To learn more about Sharyl Attkisson, please see her author page or follow her on X @SharylAttkisson. You can purchase “Follow the Science: How Big Pharma Misleads, Obscures, and Prevails,” at the website of Harper Collins Publishers. Proceeds benefit independent reporting causes.
I just got the book. It’s a slow read because Ms. Atkisson does such a good job of identifying the people who are making such terrible decisions for the public health. It’s very distressing. I’m starting to understand better how vaccination is a health propaganda tool. I don’t see how the number of vaccines recommended for children or adults is ever going to decrease. As a retired hospital pharmacist, I know that medical professionals are very biased in their comprehension of health concerns. I come from a natural food and herbal background. My avocation was not discussable with fellow colleagues. I can only assume that they were already a victim of health professional propaganda that started in medical, pharmacy, and nursing school. I was really hoping that someone like RFK Jr could begin a clean up of the many corrupted US health care agencies despite it being an overwhelming task. The more that I read books like this, the more I realize how completely lost our medical system is and changing it is going to be highly problematic.

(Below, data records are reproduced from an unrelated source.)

-- ==== Sys2Proof/Laws/Feed.lean ====
section
/-! SUPPORT. What the operations of the feed controller leave alone, and the feed states they end in. -/

namespace Sys2Proof.Machine

/-! ### Frames -/

@[simp] theorem State.onFeed_feed (s : State) (f) : (s.onFeed f).feed = f s.feed := rfl
@[simp] theorem State.onFeed_link (s : State) (f) : (s.onFeed f).link = s.link := rfl
@[simp] theorem State.onFeed_notices (s : State) (f) : (s.onFeed f).notices = s.notices := rfl
@[simp] theorem State.onFeed_power (s : State) (f) : (s.onFeed f).power = s.power := rfl
@[simp] theorem State.onFeed_composer (s : State) (f) : (s.onFeed f).composer = s.composer := rfl
@[simp] theorem State.onFeed_settings (s : State) (f) : (s.onFeed f).settings = s.settings := rfl
@[simp] theorem State.onFeed_clock (s : State) (f) : (s.onFeed f).clock = s.clock := rfl
@[simp] theorem State.onFeed_ring (s : State) (f) : (s.onFeed f).ring = s.ring := rfl
@[simp] theorem State.onFeed_sensors (s : State) (f) : (s.onFeed f).sensors = s.sensors := rfl

theorem State.onFeed_keeps (s : State) (f) : Keeps [.feed] s (s.onFeed f) := by
  intro p hp; cases p <;> first | rfl | simp at hp

/-! ### Pending stops -/

@[simp] theorem PendingStops.none_any : PendingStops.none.any = false := rfl

/-- With a condition recorded some stop is pending. -/
theorem PendingStops.addCondition_any (p : PendingStops) (hostMotion : Bool) (c : Condition) :
    (p.addCondition hostMotion c).any = true := by
  unfold PendingStops.addCondition
  split
  · simp [PendingStops.any]
  · split <;> simp_all [PendingStops.any]

/-- The first condition recorded stays the cause (R137). -/
theorem PendingStops.addCondition_cause {p : PendingStops} {first : PendingCondition}
    (h : p.condition = some first) (hostMotion : Bool) (c : Condition) :
    (p.addCondition hostMotion c).condition.map PendingCondition.cause = some first.cause := by
  simp [PendingStops.addCondition, h]

/-- A position is valid when no MEDIA_OUT is its cause, is in the set or has joined it (R137, R143). -/
theorem positionValid_iff (joined : Bool) (cause : PauseCause) (s : State) :
    positionValid joined cause s = true ↔
      joined = false ∧ cause ≠ .mediaOut ∧ s.conditions.mediaOut = false := by
  simp [positionValid, and_assoc]

/-- The parts that the feed controller changes when it decides what to do next. -/
def feedParts : List Part := [.composer, .ring, .feed]


theorem callStep_keeps (d) (s : State) : Keeps [.feed] s (callStep d s) := by
  unfold callStep startStep; split <;> exact State.onFeed_keeps _ _

theorem callBurn_keeps (s : State) : Keeps [.feed] s (callBurn s) := by
  unfold callBurn startBurn; split <;> exact State.onFeed_keeps _ _

theorem callStep_link (d) (s : State) : (callStep d s).link = s.link := callStep_keeps d s .link (by decide)

theorem callStep_state (d) (s : State) : (callStep d s).feed.state = s.feed.state := by
  unfold callStep startStep; split <;> rfl

theorem callBurn_state (s : State) : (callBurn s).feed.state = s.feed.state := by
  unfold callBurn startBurn; split <;> rfl

theorem State.changePage_keeps (s : State) (id f) : Keeps [.composer] s (s.changePage id f) := by
  intro p hp; cases p <;> first | rfl | simp at hp

theorem State.withRing_keeps (s : State) (r) : Keeps [.ring] s (s.withRing r) := by
  intro p hp; cases p <;> first | rfl | simp at hp

theorem requestBand_keeps (t) (s : State) : Keeps feedParts s (requestBand t s) := by
  unfold requestBand
  split
  · exact (((State.withRing_keeps _ _).weaken (by decide)).trans ((State.onFeed_keeps _ _).weaken (by decide))).trans ((callBurn_keeps _).weaken (by decide))
  · exact (((State.withRing_keeps _ _).weaken (by decide)).trans ((State.onFeed_keeps _ _).weaken (by decide))).trans ((State.changePage_keeps _ _ _).weaken (by decide))

theorem printLine_keeps (s : State) : Keeps feedParts s (printLine s) := by
  unfold printLine
  split
  · exact ((State.onFeed_keeps _ _).weaken (by decide)).trans ((callBurn_keeps _).weaken (by decide))
  · split
    · exact ((State.onFeed_keeps _ _).weaken (by decide)).trans (requestBand_keeps _ _)
    · exact ((State.onFeed_keeps _ _).weaken (by decide))

theorem enterSeek_keeps (s : State) : Keeps feedParts s (enterSeek s) := by
  unfold enterSeek
  split
  · exact printLine_keeps s
  · exact ((State.onFeed_keeps _ _).weaken (by decide)).trans ((callStep_keeps _ _).weaken (by decide))

theorem pause_keeps (c x) (s : State) :
    Keeps feedParts s (pause c x s) := (State.onFeed_keeps _ _).weaken (by decide)

theorem pauseSeek_keeps (c) (s : State) : Keeps feedParts s (pauseSeek c s) := by
  unfold pauseSeek; split <;> exact pause_keeps _ _ _

theorem keepParked_keeps (c) (s : State) : Keeps feedParts s (keepParked c s) := by
  unfold keepParked; split
  · exact Keeps.refl _ _
  · exact (State.onFeed_keeps _ _).weaken (by decide)

theorem pauseBackfeed_keeps (j c) (s : State) : Keeps feedParts s (pauseBackfeed j c s) := by
  unfold pauseBackfeed; split
  · exact pauseSeek_keeps _ _
  · exact (pause_keeps _ _ _).trans (keepParked_keeps _ _)

theorem beginHead_keeps (s : State) : Keeps [.composer] s (beginHead s) := by
  unfold beginHead; split
  · exact State.changePage_keeps _ _ _
  · exact Keeps.refl _ _

theorem start_keeps (s : State) : Keeps feedParts s (start s) := by
  unfold start; dsimp only; split
  · exact ((beginHead_keeps _).weaken (by decide)).trans (pauseBackfeed_keeps _ _ _)
  · split
    · exact ((beginHead_keeps _).weaken (by decide)).trans (enterSeek_keeps _)
    · exact (((beginHead_keeps _).weaken (by decide)).trans ((State.onFeed_keeps _ _).weaken (by decide))).trans ((callStep_keeps _ _).weaken (by decide))


/-! ### The feed state that an operation leaves -/


theorem printLine_state (s : State) : (printLine s).feed.state = .printing ∨ (printLine s).feed.state = .stalled := by
  unfold printLine
  split
  · left; rw [callBurn_state]; rfl
  · split
    · unfold requestBand; split
      · left; rw [callBurn_state]; rfl
      · right; rfl
    · left; rfl

theorem enterSeek_not_idle (s : State) : (enterSeek s).feed.state ≠ .idle := by
  unfold enterSeek; split
  · rcases printLine_state s with h | h <;> simp [h]
  · rw [callStep_state]; simp [State.enter]

theorem keepParked_state (b) (s : State) : (keepParked b s).feed.state = s.feed.state := by
  unfold keepParked; split <;> rfl

theorem pauseSeek_state (c) (s : State) : ∃ x, (pauseSeek c s).feed.state = .paused c x := by
  unfold pauseSeek; split <;> exact ⟨_, rfl⟩

theorem pauseBackfeed_state (j c) (s : State) :
    ∃ x, (pauseBackfeed j c s).feed.state = .paused c x := by
  unfold pauseBackfeed; split
  · exact pauseSeek_state _ _
  · rw [keepParked_state]; exact ⟨_, rfl⟩

theorem start_not_idle (s : State) : (start s).feed.state ≠ .idle := by
  unfold start; dsimp only; split
  · obtain ⟨x, h⟩ := pauseBackfeed_state _ _ (beginHead s); rw [h]; simp
  · split
    · exact enterSeek_not_idle _
    · rw [callStep_state]; simp [State.enter]

/-! ### What an operation decides -/

theorem callStep_steps (d) {f : Feed} {s : State} (hp : f.stepStarted = s.feed.stepStarted)
    (hi : f.inFlight = s.feed.inFlight) : Steps d f (callStep d s) := by
  unfold Steps callStep
  rw [hp, hi]
  cases s.feed.stepStarted <;> simp [startStep]

theorem callBurn_burns {f : Feed} {s : State} (h : s.feed.state = .printing)
    (hp : f.burnStarted = s.feed.burnStarted) (hi : f.inFlight = s.feed.inFlight) :
    Burns f (callBurn s) := by
  refine ⟨by rw [callBurn_state, h], ?_⟩
  unfold callBurn
  rw [hp, hi]
  cases s.feed.burnStarted
  · exact ⟨rfl, rfl, rfl, rfl⟩
  · exact ⟨rfl, rfl⟩

/-- The cursor's position does not read a page's counters. -/
theorem reportStall_cursorTag? (id : Nat) (s : State) :
    (reportStall id s).cursorTag? = s.cursorTag? := by
  have h (j : Nat) : ((reportStall id s).page? j).map (fun p => (p.id, p.copiesDone)) =
      (s.page? j).map fun p => (p.id, p.copiesDone) := by
    unfold reportStall onActive
    rw [State.page?_changePage _ _ _ _ (fun p => by split <;> rfl)]
    split
    · cases s.page? j with
      | none => rfl
      | some p => simp only [Option.map_some]; split <;> rfl
    · rfl
  unfold State.cursorTag? State.cursor? State.headPage?
  change Option.map _ (Option.map _ (s.composer.queue.head?.bind (reportStall id s).page?)) = _
  cases s.composer.queue.head? with
  | none => rfl
  | some j =>
    have h := h j
    cases h1 : (reportStall id s).page? j <;> cases h2 : s.page? j <;> simp_all
    rfl

/-- An ACTIVE page that is reported stalled has counted a stall. -/
theorem reportStall_counts {id : Nat} {s : State} {p : Page} (h : (reportStall id s).page? id = some p)
    (ha : p.state = .active) : 1 ≤ p.stalls := by
  unfold reportStall onActive at h
  rw [State.page?_changePage _ _ _ _ (fun p => by split <;> rfl), if_pos rfl] at h
  obtain ⟨q, -, rfl⟩ := Option.map_eq_some_iff.mp h
  split at ha
  · rename_i hq; simp [hq, saturate, Config.counterTop]
  · contradiction

theorem callBurn_cursorTag? (s : State) : (callBurn s).cursorTag? = s.cursorTag? := by
  unfold callBurn; split <;> rfl

/-- What a band request decides (R102, R120). -/
theorem requestBand_decides {s : State} (tag : Tag) :
    (requestBand tag s).cursorTag? = s.cursorTag? ∧
    match s.ring.oldestReady? tag with
    | some i => Burns s.feed (requestBand tag s) ∧ (requestBand tag s).ring.stateOf i = .draining tag
    | none =>
      (requestBand tag s).feed.state = .stalled ∧
      (requestBand tag s).feed.inFlight = s.feed.inFlight ∧
      (requestBand tag s).ring.waiting = some tag ∧
      ∀ p, (requestBand tag s).page? tag.page = some p → p.state = .active → 1 ≤ p.stalls := by
  unfold requestBand
  cases s.ring.oldestReady? tag with
  | some i =>
    refine ⟨callBurn_cursorTag? _, callBurn_burns rfl rfl rfl, ?_⟩
    rw [(callBurn_keeps _) .ring (by decide)]
    exact (BandRing.stateOf_setState ..).trans (if_pos rfl)
  | none => exact ⟨reportStall_cursorTag? _ _, rfl, rfl, rfl, fun _ => reportStall_counts⟩

/-- What PRINTING at a boundary decides (R102, R119, R120). -/
theorem printLine_prints (s : State) : Prints s.feed s.ring (printLine s) := by
  unfold printLine
  cases hd : s.ring.draining? with
  | some i => exact ⟨fun _ => callBurn_burns rfl rfl rfl, fun h => by simp [hd] at h⟩
  | none =>
    refine ⟨fun h => by simp [hd] at h, fun _ tag ht => ?_⟩
    cases hc : s.cursorTag? with
    | none => simp only [hc] at ht; exact absurd (hc.symm.trans ht) (by simp)
    | some tag' =>
      obtain ⟨hk, hb⟩ := requestBand_decides (s := s.enter .printing) tag'
      simp only [hc] at ht ⊢
      obtain rfl : tag' = tag := Option.some.inj ((hc.symm.trans hk.symm).trans ht)
      exact hb

/-- What SEEK entered afresh decides (R117, R118). -/
theorem enterSeek_seeks (s : State) : Seeks s.feed s.ring (enterSeek s) := by
  unfold Seeks enterSeek
  split
  · rw [if_pos (by rwa [(printLine_keeps s) .settings (by decide)])]
    exact printLine_prints s
  · rw [if_neg (by rwa [(callStep_keeps _ _) .settings (by decide)])]
    refine ⟨?_, callStep_steps _ rfl rfl⟩
    rw [callStep_state, (callStep_keeps _ _) .settings (by decide)]
    rfl

/-! ### The measured pitch, which no decision of the feed changes -/

theorem callStep_pitch (d) (s : State) : (callStep d s).feed.pitch = s.feed.pitch := by
  unfold callStep startStep; split <;> rfl

theorem callBurn_pitch (s : State) : (callBurn s).feed.pitch = s.feed.pitch := by
  unfold callBurn startBurn; split <;> rfl

theorem printLine_pitch (s : State) : (printLine s).feed.pitch = s.feed.pitch := by
  unfold printLine
  split
  · exact callBurn_pitch _
  · split
    · unfold requestBand; split
      · exact callBurn_pitch _
      · rfl
    · rfl

theorem enterSeek_pitch (s : State) : (enterSeek s).feed.pitch = s.feed.pitch := by
  unfold enterSeek; split
  · exact printLine_pitch _
  · exact callStep_pitch _ _

theorem pauseBackfeed_pitch (j c) (s : State) : (pauseBackfeed j c s).feed.pitch = s.feed.pitch := by
  unfold pauseBackfeed pauseSeek keepParked pause
  repeat' split
  all_goals rfl

theorem beginHead_feed (s : State) : (beginHead s).feed = s.feed := beginHead_keeps s .feed (by decide)

theorem start_pitch (s : State) : (start s).feed.pitch = s.feed.pitch := by
  unfold start; dsimp only; rw [← congrArg Feed.pitch (beginHead_feed s)]; split
  · exact pauseBackfeed_pitch _ _ _
  · split
    · exact enterSeek_pitch _
    · exact callStep_pitch _ _

theorem enterIdle_pitch (s : State) : (enterIdle s).feed.pitch = s.feed.pitch := by
  unfold enterIdle startDecision; split
  · exact start_pitch _
  · rfl

/-- The boundary of a reset keeps the pitch (R134): a RESET(ALL) makes it 0 in a step of its own (R212). -/
theorem stopForReset_pitch (scope) (s : State) : (stopForReset scope s).feed.pitch = s.feed.pitch := by
  have h : (if scope = .all then s.onFeed fun f => { f with parked := 0 } else s).feed.pitch =
      s.feed.pitch := by split <;> rfl
  unfold stopForReset; dsimp only
  split <;> exact (enterIdle_pitch _).trans h

end Sys2Proof.Machine
end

Horrifying, and thanks for posting this. Like many, I enjoy the "All in Podcast," and a few days ago they posted an interview by one of the podcast guys, David Freidberg, with Dave Ricks, CEO of Eli Lilly, which along with Novo is pushing the GLP/ Ozempic public funding taxpayer bonanza these guys are looking for on this next horrible batch of apparent non-cures. I wanted to puke. Friedberg is a coporate capture, status-quo apologist, but super smart, as I'm sure Ricks is. Having Kennedy and Ricks on together, to debate the topic, that would be something. Listening to these guys pat each other on the back was so disheartening.